Hey, I got no beef with regular Math. Only a real dunce would make the claim that it is useless. Same with fractions, and yes, even geometry (wish I had paid more attention to both). Algebra, Trig, Calculus, etc., is entirely different. All this is specialized stuff, that I suspect not everyone needs to know, nor will never find any use for. I know I sure never learned Algebra, never once regretted it, nor even once had a need for it. Filled out probably a thousand job applications, and probably had hundreds of job interviews....none ever asked if I knew it, nor had me solve an algebraic problem. I suspect that out of a class of 50 students, maybe 25 will ever have any need for it. Requiring the rest to take the class, and learn it enough to pass the class (as a required prerequisite for the HS diploma), is symptomatic of the one-size-fits-all approach I mentioned before, which in turn is why I am not surprised by the high dropout rate. I will not claim that having Algebra forced on me again in the 11th grade is the sole reason I choose the GED route, but it was definitely high on the list. All this 'specialized stuff' should be either a voluntary elective, or at least only required for the college-bound or those that has shown an aptitude for it.

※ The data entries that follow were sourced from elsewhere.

-- ==== Sys2Proof/Syntax.lean ====
section
/-! DEFINITION. The syntax of the Rhatum 7: operand forms and the one inductive of its operations and events,
one constructor per row of spec/opcode_table.json. -/

namespace Sys2Proof

/-- A source selector of an A-engine word (R27): a scalar register, a popped queue or a peeked queue. -/
inductive Src where
  | x (r : Fin 32)
  | pop (q : Fin 16)
  | peek (q : Fin 16)
  deriving DecidableEq, Repr

/-- A destination selector of an A-engine word (R27): a scalar register or a pushed queue. -/
inductive Dst where
  | x (r : Fin 32)
  | push (q : Fin 16)
  deriving DecidableEq, Repr

/-- A queue selector of a CD word (R29) where the role is a source. -/
inductive QSrc where
  | pop (q : Fin 16)
  | peek (q : Fin 16)
  deriving DecidableEq, Repr

/-- The sel field of a VM word (R32): a window, or an address popped or peeked from a queue. -/
inductive VSel where
  | win (w : Fin 8)
  | pop (q : Fin 16)
  | peek (q : Fin 16)
  deriving DecidableEq, Repr

/-- The lane types of R33, in the order of their codes. -/
inductive Ty where
  | f32 | bf16 | f16 | s32 | n32 | s16 | n16 | s8
  deriving DecidableEq, Repr

/-- The rounding modes of R66. -/
inductive Rnd where
  | rne | rtz | rdn | rup | rna
  deriving DecidableEq, Repr

/-- The mod field of a V3 or VQ word (R33). -/
structure Mod where
  ty : Ty
  rnd : Rnd
  sat : Bool
  deriving DecidableEq, Repr

/-- The memory element of v.ldx and v.stx (R35). -/
inductive Elem where
  | e32 | n16 | s16 | n8 | s8
  deriving DecidableEq, Repr

/-- The condition of v.br (R32), in the order of its codes. -/
inductive VCond where
  | any | all | none | nall
  deriving DecidableEq, Repr

/-- The numbered fields of a C-engine template (R152). -/
structure CFields where
  f1 : BitVec 64
  f2 : BitVec 64
  f3 : BitVec 32
  f4 : BitVec 32
  f5 : BitVec 16
  f6 : BitVec 16
  f7 : BitVec 6
  f8 : BitVec 10
  deriving DecidableEq, Repr

/-- A C operation with two queue operands and a small field: its direct word (R155) or its template form (R152). -/
inductive CForm where
  | direct (s1 s2 : QSrc) (small : BitVec 6)
  | image (f : CFields)
  deriving DecidableEq, Repr

/-- c.drain: its direct word (an accumulator and a queue) or its template form. -/
inductive CDrainForm where
  | direct (n : BitVec 6) (q : QSrc)
  | image (f : CFields)
  deriving DecidableEq, Repr

/-- The body fields of an M-engine template (R207). -/
structure MBody where
  aoff : BitVec 32
  boff : BitVec 32
  amoff : BitVec 32
  bmoff : BitVec 32
  n : BitVec 6
  shape : Fin 8
  sparse : Bool
  deriving DecidableEq, Repr

/-- A tile command: its direct word (first tile and queue) or its template form (R207). -/
inductive MForm where
  | direct (n : BitVec 6) (q : Fin 16)
  | image (b : MBody)
  deriving DecidableEq, Repr

/-- Whose unit a COPY_UNIT_PERFORMED event performs: the oldest operation of the text, the running command
of a command queue, or a segment copy (R153, R133, R277). -/
inductive CopyWork where
  | text
  | command (q : Fin 4)
  | segment (k : Nat)
  deriving DecidableEq, Repr

/-- What an ACCESS_PERFORMED event performs: the k-th pending store at one scope more, the oldest outstanding load of a core's A
engine (R244), or the load of the operand granule at an offset of the scratchpad for the next unit of a core's M engine (R203). -/
inductive AccessWork where
  | store (k : Nat)
  | load (core : CoreId)
  | operand (core : CoreId) (off : BitVec 21)
  deriving DecidableEq, Repr

/-- The operations of an atomic (R111). -/
inductive AmoOp where
  | add | min | max | and | or | xor | xchg | faddF32 | fmaxF32
  deriving DecidableEq, Repr

/-- An access that a peer makes to this device's HBM4 (R335): a load, a store, or an atomic under R111 or R112. -/
inductive PeerAccess where
  | load (addr : BitVec 39) (n : Nat)
  | store (addr : BitVec 39) (bytes : List Byte)
  | amo (op : AmoOp) (addr : BitVec 39) (v : Word)
  | cas (addr : BitVec 39) (expected v : Word)
  deriving DecidableEq, Repr

/-- What reaches a node of a reduction tree (R341, R342): the k-th packet between nodes of the device, or a packet of a peer
through an Umarn port, with its tree, sequence, values and beat. -/
inductive RedInput where
  | packet (k : Nat)
  | port (port : Fin 16) (tree : Fin 256) (seq : BitVec 32) (vals : List W32) (beat : BitVec 48)
  deriving DecidableEq, Repr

@Neville Telen In my case, entering high school was a real "downer", having been recuperating from 2nd. degree burns to my face, enduring endless remarks about my appearance from strangers I thought had been my friends.......my course workload had been pre-determined between some councellor and my mother, based on "College Prep" due to my ranking in grade school. I paid scant attention to it all, was hit with Biology, Algebra I, Electric Theory, and English first semester. Second year, Physics, Plane Geometry, English, Machine Drafting, and Shop. I hit the skids for real the last semester of senior year: failed English after 7 straight "A's" previous. No diploma for me, no commencement activities, 4 yrs. English mandatory for graduation. I was one pissed-off young man, to be sure! Frank

ROFL! Me too!||I took GED algebra as an adult, and my teacher was about 20 years younger. He didn't have much patience, and I could visualize what he was talking about much, much faster than I could do the math. He called on me early on with some stupid "A train leaves Chicago" drivel. It was pretty easy to figure out in my head. He asked me to show the class how I got it, and I explained that I didn't know. He didn't know what to say. He told me after class that I already knew how to do the problem whatever way it was I already knew. He tried two more times and then never called on me again. I ended up teaching a couple semesters of GED Algebra a couple of years later. I had to study every night before teaching class in the morning. One night, it just clicked. I would still lose the thread of what I was doing from time to time, but I got it. Other than that, I've never used it.

When I'm designing and building some kind of gizmo, I almost always have need for use of algebra, or a lesser form of it. Trigonometry even more often! Frank

I took algebra in high school and barely passed. Trig, forget it. I remember taking a pre-employment test (alpha and numerical filing, completing sentences that had a misspelled word and basic math) with no problems, but the math was easy. Being that part of my Warehouse/Shipping/Receiving/Purchasing/Inventory Management career included using some math, but never algebra or trig. From what I could tell, the classmates of mine that took algebra and trig were those that wound up going to college/university and getting a major degree. IOW, they were mathematically smart! That was not me.